Mein Lesetipp der Woche

Ende des 19. Jahrhunderts tauchten in amerikanischen Städten die ersten Autos auf. Und was passierte? Man verbot sie. Nicht, weil sie laut, gefährlich oder unpraktisch waren, sondern weil sie die Daseinsberechtigung der Pferde bedrohten. Die Washington Post zitierte damals offen die Sorge, dass das Pferd nicht weiter verdrängt werden dürfe.

Heute wirkt das absurd. Autos haben eine neue Welt eröffnet. Aber aus der damaligen Perspektive fühlte sich das Auto wie eine Bedrohung an. Für Jobs. Für Gewohnheiten. Für das, was man kannte.

Ein paar Jahrzehnte später, 1929, wiederholte sich das Muster. Kinos begannen, Musik vom Band abzuspielen, statt Live-Musiker zu beschäftigen. Die Musikergewerkschaft war empört. Der Tonfilm, ausgelöst durch den Film The Jazz Singer, wurde als Angriff auf echte Kunst und echte Arbeit gesehen. Auch hier ging es nicht primär um Qualität. Es ging um Verlustangst.

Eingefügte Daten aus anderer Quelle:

-- ==== Sys2Proof/Machine/Loudness.lean ====
section
/-! DEFINITION. Loudness.lean: the loudness meter (chapter 6): weighting, sub-blocks, energy words, block results, the level ring
and the histogram, and what starts, stops and resizes them. -/
namespace Sys2Proof.Machine

/-! ## Weights and the correlation pair (R45) -/

/-- The default weight of a role. -/
def Role.defaultWeight : Role → Weight
  | .l => .unity | .r => .unity | .c => .unity | .m => .unity | .x => .unity
  | .ls => .side | .rs => .side | .lb => .side | .rb => .side
  | .lfe => .none

/-- The effective weight of a member. -/
def MemberDef.effectiveWeight (m : MemberDef) : Weight := m.weight.getD m.role.defaultWeight

/-- A weight's value, in units of 1/128. -/
def Weight.value : Weight → Nat
  | .none => 0 | .unity => 128 | .side => 181

/-- The first member of a role. -/
def firstOfRole (role : Role) (ms : List Member) : Option Member := ms.find? fun m => m.spec.role == role

/-- The correlation pair: the first L and the first R. -/
def correlationPair (ms : List Member) : Option (Member × Member) :=
  match firstOfRole .l ms, firstOfRole .r ms with
  | some l, some r => some (l, r)
  | _, _ => none

/-! ## Weighting (R104) -/

/-- The filter's output, exactly, from the samples since its state was zeroed, newest first; k is the age of the first. -/
def weightedSum : List Int → Nat → Rat
  | [], _ => 0
  | x :: rest, k => if x = 0 then weightedSum rest (k + 1) else Config.weightTap k * x + weightedSum rest (k + 1)

/-- A rational to the nearest integer, ties away from zero. -/
def roundRat (q : Rat) : Int := roundAway q.num q.den

/-- The weighted sample, in units of 2^-30, carried without saturation. -/
def weightedSample (history : List Int) : Int := roundRat (128 * weightedSum history 0)

/-- The filter takes a sample; silence before the first sound leaves it as zeroed. -/
def takeSample (x : Int) (history : List Int) : List Int := if x = 0 ∧ history = [] then [] else x :: history

/-- One member's part in a bus frame: its sample weighted, and its square added to the energy sum (R105). -/
def Member.meter (m : Member) (x : Int) : Member :=
  let h := takeSample x m.history
  { m with history := h, energy := m.energy + (weightedSample h).natAbs ^ 2 }

/-- The product added to the cross sum: of the pair's weighted samples (R105). -/
def crossTerm (ms : List Member) : Int :=
  match correlationPair ms with
  | some (l, r) => weightedSample l.history * weightedSample r.history
  | none => 0

/-- A bus frame of a RUNNING programme enters the meter (R105). -/
def Prog.meterFrame (bus : List Int) (x : Prog) : Prog :=
  let ms := List.zipWith Member.meter x.members bus
  { x with members := ms, meter := { x.meter with cross := x.meter.cross + crossTerm ms, frameCount := x.meter.frameCount + 1 } }

/-! ## Energy words (R107, R108) -/

/-- The units of an energy sum in one mean energy of 1.0: 4800 frames of 2^60. -/
def meanUnit : Nat := Config.gateFrames * 2 ^ 60

/-- The packed word of a mean energy, given as the sum of which it is the 4800th part (R107, 11.3). -/
def packEnergy (sum : Nat) : EnergyWord :=
  if 4095 * meanUnit ≤ 2048 * sum then { bits := 0xFFFF, saturated := true }
  else if sum * 2 ^ 30 < meanUnit then
    { bits := BitVec.ofInt 16 (roundHalfUp (sum * 2 ^ 41 : Nat) meanUnit), saturated := false }
  else
    let e := Nat.log2 (sum * 2 ^ 31 / meanUnit)
    let base := meanUnit * 2 ^ e
    { bits := BitVec.ofInt 16 (e * 2048 + roundHalfUp (2048 * ((sum * 2 ^ 31 : Nat) - (base : Int))) base), saturated := false }

/-- The exponent of a word. -/
def EnergyWord.exponent (w : EnergyWord) : Nat := w.bits.toNat / 2048

/-- The fraction of a word. -/
def EnergyWord.fraction (w : EnergyWord) : Nat := w.bits.toNat % 2048

/-- The decoded value of a word, in units of 2^-41 (R108). -/
def EnergyWord.decoded (w : EnergyWord) : Nat :=
  if w.exponent = 0 then w.fraction else (2048 + w.fraction) * 2 ^ (w.exponent - 1)

/-! ## Block energy and level (R109 to R111) -/

/-- A member's part of the block energy, in units of 2^-50: weight, the sum of its words, a quarter. -/
def Member.blockEnergy (m : Member) : Nat := m.spec.effectiveWeight.value * (m.words.map EnergyWord.decoded).sum

/-- The block energy z, in units of 2^-50. -/
def blockEnergy (ms : List Member) : Nat := (ms.map Member.blockEnergy).sum

/-- R of the block energy's level, before the clamp to +100. -/
def exactBlockLevel (ms : List Member) : Int := energyLevel (blockEnergy ms) (2 ^ 50)

/-- The block level Lb (R110). -/
def blockLevel (ms : List Member) : Int := min 100 (exactBlockLevel ms)

/-- The overload flag (R111). -/
def blockOverload (ms : List Member) : Bool :=
  ms.any (fun m => m.words.any EnergyWord.saturated) || decide (100 < exactBlockLevel ms)

/-! ## The histogram and the level ring (R112 to R114) -/

/-- The lowest level the histogram counts. -/
def histogramFloor : Int := -700

/-- One more of a level, when it has a bin. -/
def Histogram.add (b : Int) : Histogram → Histogram
  | [] => if b < histogramFloor then [] else [(b, 1)]
  | (c, n) :: rest =>
    if b < histogramFloor then (c, n) :: rest
    else if b < c then (b, 1) :: (c, n) :: rest
    else if b = c then (c, n + 1) :: rest
    else (c, n) :: Histogram.add b rest

/-- One less of a level, when it has a bin. -/
def Histogram.remove (b : Int) : Histogram → Histogram
  | [] => []
  | (c, n) :: rest =>
    if b = c then (if n ≤ 1 then rest else (c, n - 1) :: rest) else (c, n) :: Histogram.remove b rest

/-- How many recorded levels the level ring holds at most. -/
def levelRingSize : Nat := 3000

/-- A block level is recorded (R112, R113). -/
def MeterRec.record (lb : Int) (m : MeterRec) : MeterRec :=
  let h := match m.levels[m.window - 1]? with
    | some old => Histogram.remove old m.histogram
    | none => m.histogram
  { m with histogram := Histogram.add lb h, levels := (lb :: m.levels).take levelRingSize }

/-- A new window, and the levels it lets go of or takes back (R114). -/
def MeterRec.setWindow (w : Nat) (m : MeterRec) : MeterRec :=
  let leaving := (m.levels.take m.window).drop w
  let entering := (m.levels.take w).drop m.window
  { m with window := w, histogram := entering.foldl (fun h b => Histogram.add b h) (leaving.foldl (fun h b => Histogram.remove b h) m.histogram) }

/-- The histogram total N (R113). -/
def MeterRec.total (m : MeterRec) : Nat := countTotal m.histogram

/-! ## Gates, integrated level, short-term level, correlation (R116 to R120) -/

/-- The counted levels at or above a gate. -/
def binsFrom (theta : Int) (h : Histogram) : Histogram := h.filter fun b => decide (theta ≤ b.1)

/-- The gate figures; absent when the histogram is empty (R116, R117). -/
def MeterRec.gateFigures (m : MeterRec) : Option GateFigures :=
  if m.total = 0 then none
  else
    let lr := meanLevel m.histogram
    let theta := max (lr - m.relGate) histogramFloor
    some { lr := lr, theta := theta, nTheta := countTotal (binsFrom theta m.histogram) }

/-- The integrated level; absent below the minimum count (R117). -/
def MeterRec.integrated (m : MeterRec) : Option Int :=
  match m.gateFigures with
  | none => none
  | some g => if g.nTheta < m.minCount then none else some (meanLevel (binsFrom g.theta m.histogram))

/-- The short-term level; absent when nothing is recorded (R119). -/
def MeterRec.shortTerm (m : MeterRec) : Option Int :=
  if m.levels = [] then none else some (meanLevel ((m.levels.take 30).map fun b => (b, 1)))

/-- The correlation over the ring; absent without a pair (R120). -/
def MeterRec.rho (m : MeterRec) (ms : List Member) : Option Int :=
  match correlationPair ms with
  | none => none
  | some _ => correlation ((m.corr.map (·.mL)).sum) ((m.corr.map (·.mR)).sum) ((m.corr.map (·.x)).sum)

/-! ## Completions (R106, R109, R115, R121) -/

/-- A member packs its sub-block's energy (R106, step 1). -/
def Member.packSubBlock (m : Member) : Member := { m with words := (packEnergy m.energy :: m.words).take 4, energy := 0 }

/-- The correlation ring after a sub-block (R106, step 2). -/
def nextCorr (ms : List Member) (cross : Int) (corr : List CorrEntry) : List CorrEntry :=
  match correlationPair ms with
  | none => corr
  | some (l, r) => ({ mL := l.energy, mR := r.energy, x := cross } :: corr).take 4

/-- A sub-block has run its 4800 bus frames, and its completion has not been taken (R105). -/
def Prog.subBlockDue (x : Prog) : Bool := x.state == .running && decide (Config.gateFrames ≤ x.meter.frameCount)

/-- The rings and counts at a sub-block completion (R106). -/
def Prog.packSubBlock (x : Prog) : Prog :=
  { x with
    members := x.members.map Member.packSubBlock
    meter := { x.meter with
      corr := nextCorr x.members x.meter.cross x.meter.corr, cross := 0, frameCount := 0,
      subBlocks := (x.meter.subBlocks + 1) % Config.countModulus, ringed := satSucc 4 x.meter.ringed } }

/-- The results of a block completion, the level recorded unless paused (R109 to R121). -/
def Prog.blockResults (x : Prog) : Prog :=
  let lb := blockLevel x.members
  let m := { x.meter with blockIndex := (x.meter.blockIndex + 1) % Config.countModulus }
  let m := if x.gain.paused then m else m.record lb
  { x with
    meter := { m with
      gate := m.gateFigures
      results := some
        { paused := x.gain.paused, lb := lb, overload := blockOverload x.members, belowGate := decide (lb < histogramFloor),
          lst := m.shortTerm, li := m.integrated, rho := m.rho x.members } } }

/-! ## Starts and stops (R123, R125) -/

/-- A member's meter state zeroed (R123). -/
def Member.clearMeter (m : Member) : Member := { m with history := [], energy := 0, words := [] }

/-- The meter record at a start or a reset: only the settings stay (R123). -/
def MeterRec.cleared (m : MeterRec) : MeterRec :=
  { MeterRec.fresh with window := m.window, relGate := m.relGate, minCount := m.minCount }

/-- The meter starts, or starts again (R123). -/
def Prog.startMeter (x : Prog) : Prog := { x with members := x.members.map Member.clearMeter, meter := x.meter.cleared }

/-- The meter stops: the sub-block in progress is discarded (R125). -/
def Prog.stopMeter (x : Prog) : Prog :=
  { x with
    members := x.members.map fun m => { m with energy := 0 }
    meter := { x.meter with cross := 0, frameCount := 0 } }

/-- The energy words of the members, oldest first (R121). -/
def memberWords (ms : List Member) : List (List (BitVec 16)) := ms.map fun m => (m.words.map (·.bits)).reverse

/-! ## The meter's settings (R126) -/

/-- A setting present is clamped to its range; one absent keeps its value. -/
def clampSetting (v : Option Int) (lo hi old : Int) : Int := (v.map fun x => clampInt x lo hi).getD old

/-- Whether a setting present lies outside its range. -/
def settingClamped (v : Option Int) (lo hi : Int) : Bool := v.any fun x => decide (x < lo) || decide (hi < x)

/-- The meter's settings stored, a new window at once on the histogram (R114, R126). -/
def MeterRec.set (b : LoudBody) (m : MeterRec) : MeterRec :=
  { m.setWindow (clampSetting b.window 10 3000 m.window).toNat with
    relGate := clampSetting b.relGate 40 200 m.relGate
    minCount := (clampSetting b.minCount 1 3000 m.minCount).toNat }

/-- Whether any meter setting is clamped (R126). -/
def LoudBody.meterClamped (b : LoudBody) : Bool :=
  settingClamped b.window 10 3000 || settingClamped b.relGate 40 200 || settingClamped b.minCount 1 3000

end Sys2Proof.Machine
end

Und dann im Jahr 1946: Der Mitbegründer des Filmstudios 20th Century Fox war überzeugt, dass Fernsehen keine Zukunft habe. Niemand werde es lange aushalten, jeden Abend auf eine kleine Kiste zu starren. Sechs Monate, dann sei der Hype vorbei.

Wir wissen heute: Fernsehen wurde eines der prägendsten Medien des 20. Jahrhunderts. Und heute starren wir auf noch viel kleinere Bildschirme.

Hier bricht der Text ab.